Principais motivos que costumam embasar rescisão indireta

📌 Atraso/retenção de salário e depósitos de FGTS

Salário não é “gentileza”; é obrigação. Atrasos repetidos, pagamento “picado” ou ausência de FGTS, quando comprovados, podem configurar falta grave.

📌 Falta de EPI e risco à saúde/segurança

Se a empresa expõe o trabalhador a riscos e não fornece EPI, não treina, não fiscaliza ou ignora condições mínimas de segurança, pode haver fundamento para rescisão indireta (além de outros pedidos).

📌 Não pagamento de adicionais (insalubridade/periculosidade)

Quando a atividade exige adicional e a empresa ignora, o tema pode sustentar rescisão indireta — especialmente se houver contexto de descumprimento reiterado e prova técnica (perícia).

📌 Horas extras não pagas / jornada exaustiva

“Fazer hora extra” não é o problema — o problema é não pagar, não compensar corretamente, fraudar ponto ou impor rotina abusiva com cobranças fora do expediente.

📌 Assédio moral ou sexual

Ambiente de trabalho não pode ser palco de humilhação, xingamentos, exposição ao ridículo, perseguição, chantagem, constrangimentos ou qualquer tipo de assédio. Além da rescisão indireta, pode haver indenização.

📌 Agressões, ameaças e intimidação

Violência (verbal ou física), ameaças e intimidação reiterada são gravíssimas. Em muitos casos, a urgência do cenário exige estratégia jurídica rápida e bem documentada.

📌 Redução salarial ou mudança lesiva sem acordo

Reduzir salário/jornada sem respaldo e sem observância legal pode ser alteração lesiva do contrato.
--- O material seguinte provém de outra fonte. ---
-- ==== Sys2Proof/Machine/Dispatch.lean ====
section
/-!
DEFINITION. Sys2Proof/Machine/Dispatch.lean: the one match from a command to its meaning.
-/

namespace Sys2Proof.Machine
O mesmo vale para mudanças que pioram substancialmente as condições do empregado (função, local, jornada, com prejuízo).


Como formalizar a rescisão indireta do jeito certo

Aqui mora o ponto mais importante: rescisão indireta não é “pedir demissão”. Em regra, ela é reconhecida em reclamação trabalhista, com base em fatos e provas.

Passos práticos:

  1. Organizar os fatos (o que aconteceu, quando, com quem, com frequência).

  2. Reunir provas:

    • holerites, extratos/ausência de FGTS, cartões de ponto;

    • mensagens/e-mails, comunicados, prints com contexto e data;

    • atestados/relatórios quando houver adoecimento;

    • testemunhas (quem viu, quem sabe, quem acompanhou).

  3. Ingressar com ação trabalhista pedindo o reconhecimento da rescisão indireta e o pagamento das verbas.

  4. Avaliar, com orientação jurídica, se é caso de permanecer trabalhando até a decisão ou se há fundamento/risco que justifique outra estratégia (isso muda conforme a situação).


Quais verbas são devidas se o juiz reconhecer?

Em geral, o empregador será condenado a pagar:

✔ saldo de salário
✔ aviso-prévio (indenizado ou projetado)
✔ 13º proporcional
✔ férias proporcionais + 1/3 (e vencidas, se houver)
✔ multa de 40% sobre o FGTS
✔ liberação/regularização do FGTS e documentos para seguro-desemprego (quando cabível)

Além disso, podem existir outros pedidos conforme o caso: horas extras, adicional de insalubridade/periculosidade, danos morais, diferenças salariais, multas, etc.


Riscos: o que acontece se a rescisão indireta for negada?

Se o juiz entender que não houve falta grave (ou que não ficou provada), pode ocorrer o enquadramento como pedido de demissão (ou outra forma de término), o que impacta especialmente:

⚠️ FGTS + multa de 40%
⚠️ seguro-desemprego
⚠️ verbas típicas da dispensa sem justa causa

Por isso, rescisão indireta exige prova, coerência e estratégia. Não é “chute”. É construção.


Conclusão

A rescisão indireta é um instrumento importante para proteger o trabalhador quando a empresa rompe a confiança do contrato com atrasos, abusos, assédio, risco e descumprimentos graves. Mas ela precisa ser tratada com seriedade: fatos bem narrados, provas bem organizadas e condução jurídica adequada.

Se você está vivendo algo assim no trabalho, dá para agir com firmeza — e com técnica.